The first scenario (Fig. 1A) features a basic bedroom in which the user can see himself in the mirror, wearing the shoes of a female avatar. The second scenario (Fig. 1B) takes place in an urban underground where the user waits for a train alongside other male avatars.

Fig. 1.

Fig. 1

In the top panel (A), the participant in the first scenario views his body, represented by a female avatar, in the mirror. In the bottom panel (B), the participant awaits a train in the underground scenario alongside three male avatars

To assess the personality traits of our participants in relation to emotions, gender identity, and personal experiences of violence, we used standardized questionnaires, including:

  • Toronto Alexithymia Scale TAS-2023: This test consists of 20 items rated on a 5-point Likert Scale, designed to assess the degree of alexithymia in individuals. It encompasses three specific scales: the difficulty to identify emotions (DIE); the difficulty to describe emotions (DDE); the external oriented thinking (OET); and the total score.

  • Modern Sexism Scale MDS24: this test consists of 8 items rated on a 7-point Likert Scale aiming to assess the bias though the female gender.

  • Bern Sex-Role Inventory BSRI25: this test consists of 60 items rated on a 7-point Likert Scale aiming to assess the degree of androgyny considering personal tendency through female, male or neutral behaviors.

  • Stalking Assessment Indices SAI26: This test is composed of 32 items related to a previous experience of violence. 16 items (SAI-V) are related to situations experienced by participants as victims and 16 items (SAI-P) are related to situations experienced by participants as perpetrators.
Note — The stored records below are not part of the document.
theorem execPadcomp_endsIn {s : State} (hs : s.seq = .sPadcomp) (h : s.seqInv)
    (hsub : s.sub = .start) : EndsIn (s.devices = []) (StepPost s) (execPadcomp s) := by
  simp only [State.seqInv, hs] at h
  obtain ⟨b, l, j, hc, hnp, hbits, hS, hj, hlt, hbl, hready⟩ := h
  obtain ⟨⟨h1, h2, h3, h4, h5, h6⟩, h7⟩ := id hc
  obtain ⟨hh, h7⟩ := Option.isSome_iff_exists.mp h7
  obtain ⟨S, hS'⟩ := Option.isSome_iff_exists.mp hS
  have hj2 : j < 2 := by rw [padBlocks_eq] at hlt; split at hlt <;> omega
  unfold execPadcomp
  rw [padcompBlock_of_scratch (j := ⟨j, hj2⟩) hS' hj h7 hbl, andThen_next]
  refine afterPadcomp_endsIn (b := b) (l := l) (j := j) ⟨rfl, rfl, rfl, rfl, rfl, rfl, rfl⟩ rfl (counted_of_same (t := { s with block := _, hash := some _, work := _, sched := _, blocks := _}) hc rfl rfl rfl rfl rfl rfl rfl) hnp hbits hS hj hlt ?_ hsub _
  simp [ofNat_add_one]

theorem execSerialize_endsIn {s : State} (hs : s.seq = .sSerialize) (h : s.seqInv) : EndsIn
    (s.devices = []) (StepPost s) (execSerialize s) := by
  simp only [State.seqInv, hs] at h
  obtain ⟨b, l, hc, hbl, -⟩ := h
  obtain ⟨hh, h7⟩ := Option.isSome_iff_exists.mp hc.2
  unfold execSerialize serialize
  simp only [h7, need_some]
  refine ⟨⟨rfl, rfl, rfl, rfl, rfl, rfl, rfl⟩, .inr ⟨by simp, rfl, ?_⟩⟩
  exact ⟨rfl, rfl, by simp [hbl]⟩

/-- Every row of R82's table, from the invariant. -/
theorem tableStep_endsIn {s : State} (h : s.seqInv) (hb : s.phase = .busy) (hsub : s.sub = .start) :
    EndsIn (s.devices = []) (StepPost s) (tableStep s) := by
  unfold tableStep
  cases hs : s.seq <;> simp only [stepAt, exec]
  · simp [State.phase, Seq.phase, hs] at hb
  · exact execCheck_endsIn hs h
  · exact execInit_endsIn hs h
  · exact execAbsorb_endsIn hs h hsub
  · exact execTail_endsIn hs h
  · exact execPadlen_endsIn hs h
  · exact execPadcomp_endsIn hs h hsub
  · exact execSerialize_endsIn hs h
  · simp [State.phase, Seq.phase, hs] at hb
  · simp [State.phase, Seq.phase, hs] at hb

theorem seqInv_sub_start {s : State} (h : s.seqInv) (hs : s.seq ≠ .sAbsorb)
    (hs' : s.seq ≠ .sPadcomp) (hb : s.phase = .busy) : s.sub = .start := by
  unfold State.seqInv at h
  cases hq : s.seq <;> simp only [hq] at h hs hs' <;> simp [State.phase, Seq.phase, hq] at hb
  · exact h.2.2.2.2
  · obtain ⟨b, l, -, -, h⟩ := h; exact h
  · simp at hs
  · obtain ⟨b, l, -, -, -, h⟩ := h; exact h
  · obtain ⟨b, l, -, -, -, h⟩ := h; exact h
  · simp at hs'
  · obtain ⟨b, l, -, -, -, h⟩ := h; exact h

theorem firstWords_isSome {w : ScheduleRegs} {ws} (h : allWords w = some ws) : (firstWords w).isSome
    := by
  rw [Option.isSome_iff_exists]
  refine ⟨(ws.toList.take 16), ?_⟩
  rw [allWords_eq_some] at h
  rw [firstWords_eq_some]
  refine ⟨by simp, fun k hk hk' => ?_⟩
  rw [h k hk]; simp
Next, based on the universal emotions outlined by Ekman27, which include happiness, sadness, anger, disgust, fear, and surprise, we asked participants to rate the intensity of their emotions using a 5-point Likert scale after the VR experience. Additionally, participants completed the Embodiment Questionnaire (EQ) test28 that is composed of 25 items on a Likert scale from − 3 to + 3, aiming to assess the sense of embodiment perceived by participants through six subscales: Ownership, Agency, Location, Appearance, Response and Tactile sensation. For our study, we excluded the subscale related to the tactile sensation due to the absence of haptic feedback in our virtual scenario. Furthermore, for our analysis we organized the five retained EQ subscales into two higher-order factors: Identity vs. Actionable Embodiment. This distinction allows us to separately analyze the participant’s core identification with the avatar from their capacity to operate it within the virtual environment.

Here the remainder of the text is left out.